Novoselov's foundational keynote tells the story of graphene's discovery, what it revealed about the physical world, and what it has since unlocked in terms of the broader family of two-dimensional materials and the van der Waals heterostructures they make possible. He explains what graphene actually is and why its properties are so unusual, where it has found real commercial applications, where the hype has outrun the reality, and why the most transformative dimension of the graphene story is not the material itself but the research field it opened. He draws a direct line from that 2004 adhesive tape experiment to the current frontier of designer materials with programmable properties, giving audiences a clear mental model of what the materials science revolution of the next two decades will actually look like.
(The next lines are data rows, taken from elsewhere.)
-- ==== Sys2Proof/Laws/Decode.lean ====
section
/-! SUPPORT. The fields of the layouts, the layouts of the fields, and what follows for decode and
encode: every decoded instruction is well-formed and encodes to its word. -/

namespace Sys2Proof

/-! ### Register numbers -/

@[simp] theorem regOfNibble_nibbleOfReg (r : Reg) : regOfNibble (nibbleOfReg r) = r := by
  revert r; decide

@[simp] theorem nibbleOfReg_regOfNibble (b : Nibble) : nibbleOfReg (regOfNibble b) = b := by
  revert b; decide

/-! ### A layout as a number -/

theorem append_toNat {m n : Nat} (a : BitVec m) (b : BitVec n) :
    (a ++ b).toNat = a.toNat * 2 ^ n + b.toNat := by
  rw [BitVec.toNat_append, ← Nat.shiftLeft_add_eq_or_of_lt b.isLt, Nat.shiftLeft_eq]

theorem nibbleOfReg_toNat (x : Reg) : (nibbleOfReg x).toNat = x.val := by
  have := x.isLt
  simp [nibbleOfReg]

theorem layoutA_toNat (t : Nibble) (a : Addr) : (layoutA t a).toNat = 0x1000 * t.toNat + a.toNat := by
  rw [layoutA, append_toNat]; omega

theorem layoutXK_toNat (t : Nibble) (x : Reg) (kk : Byte) :
    (layoutXK t x kk).toNat = 0x1000 * t.toNat + 0x100 * x.val + kk.toNat := by
  rw [layoutXK, append_toNat, append_toNat, nibbleOfReg_toNat]; omega

theorem layoutXYN_toNat (t : Nibble) (x y : Reg) (n : Nibble) :
    (layoutXYN t x y n).toNat = 0x1000 * t.toNat + 0x100 * x.val + 0x10 * y.val + n.toNat := by
  rw [layoutXYN, append_toNat, append_toNat, append_toNat, nibbleOfReg_toNat, nibbleOfReg_toNat]; omega

/-- The fields of a word as parts of its number (R47). -/
theorem fieldT_toNat (op : Word) : (fieldT op).toNat = op.toNat / 0x1000 := by
  have := op.isLt
  simp [fieldT, Nat.shiftRight_eq_div_pow]
  omega

theorem fieldX_val (op : Word) : (fieldX op).val = op.toNat / 0x100 % 16 := by
  simp [fieldX, regOfNibble, Nat.shiftRight_eq_div_pow]

theorem fieldY_val (op : Word) : (fieldY op).val = op.toNat / 0x10 % 16 := by
  simp [fieldY, regOfNibble, Nat.shiftRight_eq_div_pow]

theorem fieldN_toNat (op : Word) : (fieldN op).toNat = op.toNat % 16 := by simp [fieldN]

theorem fieldKK_toNat (op : Word) : (fieldKK op).toNat = op.toNat % 256 := by simp [fieldKK]

theorem fieldNNN_toNat (op : Word) : (fieldNNN op).toNat = op.toNat % 4096 := by simp [fieldNNN]

/-! ### Fields of a layout -/

@[simp] theorem fieldT_layoutA (t : Nibble) (a : Addr) : fieldT (layoutA t a) = t := by
  apply BitVec.eq_of_toNat_eq
  have := a.isLt
  rw [fieldT_toNat, layoutA_toNat]; omega

@[simp] theorem fieldNNN_layoutA (t : Nibble) (a : Addr) : fieldNNN (layoutA t a) = a := by
  apply BitVec.eq_of_toNat_eq
  have := a.isLt
  rw [fieldNNN_toNat, layoutA_toNat]; omega

@[simp] theorem fieldT_layoutXK (t : Nibble) (x : Reg) (kk : Byte) : fieldT (layoutXK t x kk) = t := by
  apply BitVec.eq_of_toNat_eq
  have := x.isLt; have := kk.isLt
  rw [fieldT_toNat, layoutXK_toNat]; omega

@[simp] theorem fieldX_layoutXK (t : Nibble) (x : Reg) (kk : Byte) : fieldX (layoutXK t x kk) = x := by
  apply Fin.ext
  have := x.isLt; have := kk.isLt
  rw [fieldX_val, layoutXK_toNat]; omega

@[simp] theorem fieldKK_layoutXK (t : Nibble) (x : Reg) (kk : Byte) : fieldKK (layoutXK t x kk) = kk := by
  apply BitVec.eq_of_toNat_eq
  have := kk.isLt
  rw [fieldKK_toNat, layoutXK_toNat]; omega

@[simp] theorem fieldT_layoutXYN (t : Nibble) (x y : Reg) (n : Nibble) : fieldT (layoutXYN t x y n) = t := by
  apply BitVec.eq_of_toNat_eq
  have := x.isLt; have := y.isLt; have := n.isLt
  rw [fieldT_toNat, layoutXYN_toNat]; omega

@[simp] theorem fieldX_layoutXYN (t : Nibble) (x y : Reg) (n : Nibble) : fieldX (layoutXYN t x y n) = x := by
  apply Fin.ext
  have := x.isLt; have := y.isLt; have := n.isLt
  rw [fieldX_val, layoutXYN_toNat]; omega

@[simp] theorem fieldY_layoutXYN (t : Nibble) (x y : Reg) (n : Nibble) : fieldY (layoutXYN t x y n) = y := by
  apply Fin.ext
  have := y.isLt; have := n.isLt
  rw [fieldY_val, layoutXYN_toNat]; omega

@[simp] theorem fieldN_layoutXYN (t : Nibble) (x y : Reg) (n : Nibble) : fieldN (layoutXYN t x y n) = n := by
  apply BitVec.eq_of_toNat_eq
  have := n.isLt
  rw [fieldN_toNat, layoutXYN_toNat]; omega

/-! ### A word is the layout of its fields -/

theorem layoutA_of_fields {op : Word} {k : Nat} (h : (fieldT op).toNat = k) :
    layoutA (BitVec.ofNat 4 k) (fieldNNN op) = op := by
  apply BitVec.eq_of_toNat_eq
  have := op.isLt
  rw [layoutA_toNat, fieldNNN_toNat, BitVec.toNat_ofNat, ← h, fieldT_toNat]
  omega

theorem layoutXK_of_fields {op : Word} {k : Nat} (h : (fieldT op).toNat = k) :
    layoutXK (BitVec.ofNat 4 k) (fieldX op) (fieldKK op) = op := by
  apply BitVec.eq_of_toNat_eq
  have := op.isLt
  rw [layoutXK_toNat, fieldX_val, fieldKK_toNat, BitVec.toNat_ofNat, ← h, fieldT_toNat]
  omega

theorem layoutXKsub_of_fields {op : Word} {k j : Nat} (h : (fieldT op).toNat = k)
    (hj : (fieldKK op).toNat = j) : layoutXK (BitVec.ofNat 4 k) (fieldX op) (BitVec.ofNat 8 j) = op := by
  have e : BitVec.ofNat 8 j = fieldKK op := by rw [← hj]; simp
  rw [e]; exact layoutXK_of_fields h

theorem layoutXYN_of_fields {op : Word} {k : Nat} (h : (fieldT op).toNat = k) :
    layoutXYN (BitVec.ofNat 4 k) (fieldX op) (fieldY op) (fieldN op) = op := by
  apply BitVec.eq_of_toNat_eq
  have := op.isLt
  rw [layoutXYN_toNat, fieldX_val, fieldY_val, fieldN_toNat, BitVec.toNat_ofNat, ← h, fieldT_toNat]
  omega

theorem layoutXYNsub_of_fields {op : Word} {k j : Nat} (h : (fieldT op).toNat = k)
    (hj : (fieldN op).toNat = j) :
    layoutXYN (BitVec.ofNat 4 k) (fieldX op) (fieldY op) (BitVec.ofNat 4 j) = op := by
  have e : BitVec.ofNat 4 j = fieldN op := by rw [← hj]; simp
  rw [e]; exact layoutXYN_of_fields h

/-! ### Bytes of a word -/

theorem wordOfBytes_toNat (hi lo : Byte) : (wordOfBytes hi lo).toNat = 0x100 * hi.toNat + lo.toNat := by
  rw [wordOfBytes, append_toNat]; omega

theorem highByte_toNat (op : Word) : (highByte op).toNat = op.toNat / 0x100 := by
  have := op.isLt
  simp [highByte, Nat.shiftRight_eq_div_pow]
  omega

theorem lowByte_toNat (op : Word) : (lowByte op).toNat = op.toNat % 0x100 := by simp [lowByte]

@[simp] theorem wordOfBytes_bytes (op : Word) : wordOfBytes (highByte op) (lowByte op) = op := by
  apply BitVec.eq_of_toNat_eq
  rw [wordOfBytes_toNat, highByte_toNat, lowByte_toNat]; omega

@[simp] theorem highByte_wordOfBytes (hi lo : Byte) : highByte (wordOfBytes hi lo) = hi := by
  apply BitVec.eq_of_toNat_eq
  have := lo.isLt
  rw [highByte_toNat, wordOfBytes_toNat]; omega

@[simp] theorem lowByte_wordOfBytes (hi lo : Byte) : lowByte (wordOfBytes hi lo) = lo := by
  apply BitVec.eq_of_toNat_eq
  have := lo.isLt
  rw [lowByte_toNat, wordOfBytes_toNat]; omega

/-! ### What a word decodes to -/

/-- What is right about a decoded word: an instruction is well-formed and encodes to the word, an
unknown is reported as itself. -/
def Decoded.rightFor (op : Word) : Decoded → Prop
  | .instr i => encode i = op ∧ i.wf = true
  | .unknown u => u = op

/-- The last family: a top nibble that is none of 0..E is F. -/
theorem fieldT_eq_F {op : Word} (h0 : (fieldT op).toNat ≠ 0x0) (h1 : (fieldT op).toNat ≠ 0x1)
    (h2 : (fieldT op).toNat ≠ 0x2) (h3 : (fieldT op).toNat ≠ 0x3) (h4 : (fieldT op).toNat ≠ 0x4)
    (h5 : (fieldT op).toNat ≠ 0x5) (h6 : (fieldT op).toNat ≠ 0x6) (h7 : (fieldT op).toNat ≠ 0x7)
    (h8 : (fieldT op).toNat ≠ 0x8) (h9 : (fieldT op).toNat ≠ 0x9) (hA : (fieldT op).toNat ≠ 0xA)
    (hB : (fieldT op).toNat ≠ 0xB) (hC : (fieldT op).toNat ≠ 0xC) (hD : (fieldT op).toNat ≠ 0xD)
    (hE : (fieldT op).toNat ≠ 0xE) : (fieldT op).toNat = 0xF := by
  have := (fieldT op).isLt
  omega

theorem decode0_right {op : Word} (h : (fieldT op).toNat = 0x0) : (decode0 op).rightFor op := by
  unfold decode0
  split
  · rename_i e; exact ⟨e.symm, rfl⟩
  · split
    · rename_i e; exact ⟨e.symm, rfl⟩
    · rename_i n0 nE
      have hop : layoutA 0x0 (fieldNNN op) = op := layoutA_of_fields h
      refine ⟨hop, ?_⟩
      have e0 : fieldNNN op ≠ 0x0E0#12 := fun e => n0 (by rw [← hop, e]; rfl)
      have eE : fieldNNN op ≠ 0x0EE#12 := fun e => nE (by rw [← hop, e]; rfl)
      simp [Instr.wf, e0, eE]

theorem decode5_right {op : Word} (h : (fieldT op).toNat = 0x5) : (decode5 op).rightFor op := by
  unfold decode5
  split
  · exact ⟨layoutXYNsub_of_fields h ‹_›, rfl⟩
  · rfl

theorem decode8_right {op : Word} (h : (fieldT op).toNat = 0x8) : (decode8 op).rightFor op := by
  unfold decode8
  split <;> first | exact ⟨layoutXYNsub_of_fields h ‹_›, rfl⟩ | rfl

theorem decode9_right {op : Word} (h : (fieldT op).toNat = 0x9) : (decode9 op).rightFor op := by
  unfold decode9
  split
  · exact ⟨layoutXYNsub_of_fields h ‹_›, rfl⟩
  · rfl

theorem decodeE_right {op : Word} (h : (fieldT op).toNat = 0xE) : (decodeE op).rightFor op := by
  unfold decodeE
  split <;> first | exact ⟨layoutXKsub_of_fields h ‹_›, rfl⟩ | rfl

theorem decodeF_right {op : Word} (h : (fieldT op).toNat = 0xF) : (decodeF op).rightFor op := by
  unfold decodeF
  split <;> first | exact ⟨layoutXKsub_of_fields h ‹_›, rfl⟩ | rfl

theorem decode_right (op : Word) : (decode op).rightFor op := by
  unfold decode
  split
  case h_1 h => exact decode0_right h
  case h_2 h => exact ⟨layoutA_of_fields h, rfl⟩
  case h_3 h => exact ⟨layoutA_of_fields h, rfl⟩
  case h_4 h => exact ⟨layoutXK_of_fields h, rfl⟩
  case h_5 h => exact ⟨layoutXK_of_fields h, rfl⟩
  case h_6 h => exact decode5_right h
  case h_7 h => exact ⟨layoutXK_of_fields h, rfl⟩
  case h_8 h => exact ⟨layoutXK_of_fields h, rfl⟩
  case h_9 h => exact decode8_right h
  case h_10 h => exact decode9_right h
  case h_11 h => exact ⟨layoutA_of_fields h, rfl⟩
  case h_12 h => exact ⟨layoutA_of_fields h, rfl⟩
  case h_13 h => exact ⟨layoutXK_of_fields h, rfl⟩
  case h_14 h => exact ⟨layoutXYN_of_fields h, rfl⟩
  case h_15 h => exact decodeE_right h
  case h_16 h0 h1 h2 h3 h4 h5 h6 h7 h8 h9 hA hB hC hD hE =>
    exact decodeF_right (fieldT_eq_F h0 h1 h2 h3 h4 h5 h6 h7 h8 h9 hA hB hC hD hE)

/-- No bit of a word is dropped: a decoded instruction encodes to its word. -/
theorem encode_of_decode {op : Word} {i : Instr} (h : decode op = .instr i) : encode i = op := by
  have := decode_right op
  rw [h] at this
  exact this.1

/-- Only well-formed instructions are decoded. -/
theorem wf_of_decode {op : Word} {i : Instr} (h : decode op = .instr i) : i.wf = true := by
  have := decode_right op
  rw [h] at this
  exact this.2

/-- A word that decodes to an unknown is reported as itself (R52). -/
theorem decode_unknown_self {op u : Word} (h : decode op = .unknown u) : u = op := by
  have := decode_right op
  rwa [h] at this

/-! ### Decoding a layout: the family by the top nibble -/

theorem decode_family {op : Word} {t : Nibble} (h : fieldT op = t) :
    decode op = match t.toNat with
      | 0x0 => decode0 op
      | 0x1 => .instr (.jp (fieldNNN op))
      | 0x2 => .instr (.call (fieldNNN op))
      | 0x3 => .instr (.seImm (fieldX op) (fieldKK op))
      | 0x4 => .instr (.sneImm (fieldX op) (fieldKK op))
      | 0x5 => decode5 op
      | 0x6 => .instr (.ldImm (fieldX op) (fieldKK op))
      | 0x7 => .instr (.addImm (fieldX op) (fieldKK op))
      | 0x8 => decode8 op
      | 0x9 => decode9 op
      | 0xA => .instr (.ldI (fieldNNN op))
      | 0xB => .instr (.jpV0 (fieldNNN op))
      | 0xC => .instr (.rnd (fieldX op) (fieldKK op))
      | 0xD => .instr (.drw (fieldX op) (fieldY op) (fieldN op))
      | 0xE => decodeE op
      | _ => decodeF op := by
  subst h; rfl

end Sys2Proof
end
The most significant development in materials science since graphene is the ability to stack different 2D crystal layers with atomic precision to create heterostructures whose properties can be engineered rather than discovered. Novoselov presents this concept — materials on demand — as a genuine paradigm shift: for the first time in history, materials scientists are no longer limited to what nature provides or what chemistry can accidentally produce. They can design structures with specific optical, electrical, mechanical, and thermal properties from first principles. He examines the current state of this capability, the applications beginning to emerge in electronics, photonics, and energy, and the role that AI and machine learning are starting to play in navigating a design space too vast for human intuition alone.
Novoselov's current research at the Institute for Functional Intelligent Materials is focused on applying artificial intelligence to the discovery and design of new materials. In this keynote he examines why the intersection of AI and materials science is one of the most productive in all of applied research: the number of possible 2D heterostructure combinations is astronomically large, but AI can identify patterns, predict properties, and suggest configurations that no human researcher would explore. He connects this to the broader question of what AI means for scientific discovery, how the relationship between human intuition and machine pattern recognition is evolving in laboratory science, and what classes of new materials — including functional intelligent materials with characteristics of biological systems — this combination might eventually produce.
Graphene was discovered not through a focused research program aimed at finding it but through what Novoselov and Geim describe as "Friday evening experiments" — playful, low-stakes investigations driven by curiosity rather than grant objectives. In this keynote, Novoselov reflects on what that story reveals about how transformative scientific discovery actually happens, why the most productive research environments protect space for exploratory work that has no guaranteed outcome, and what organizations outside science can learn from the culture of basic research about the conditions that allow genuine innovation to emerge. A keynote that resonates deeply with R&D leaders, innovation strategists, and anyone thinking about how to build environments where breakthrough thinking is possible.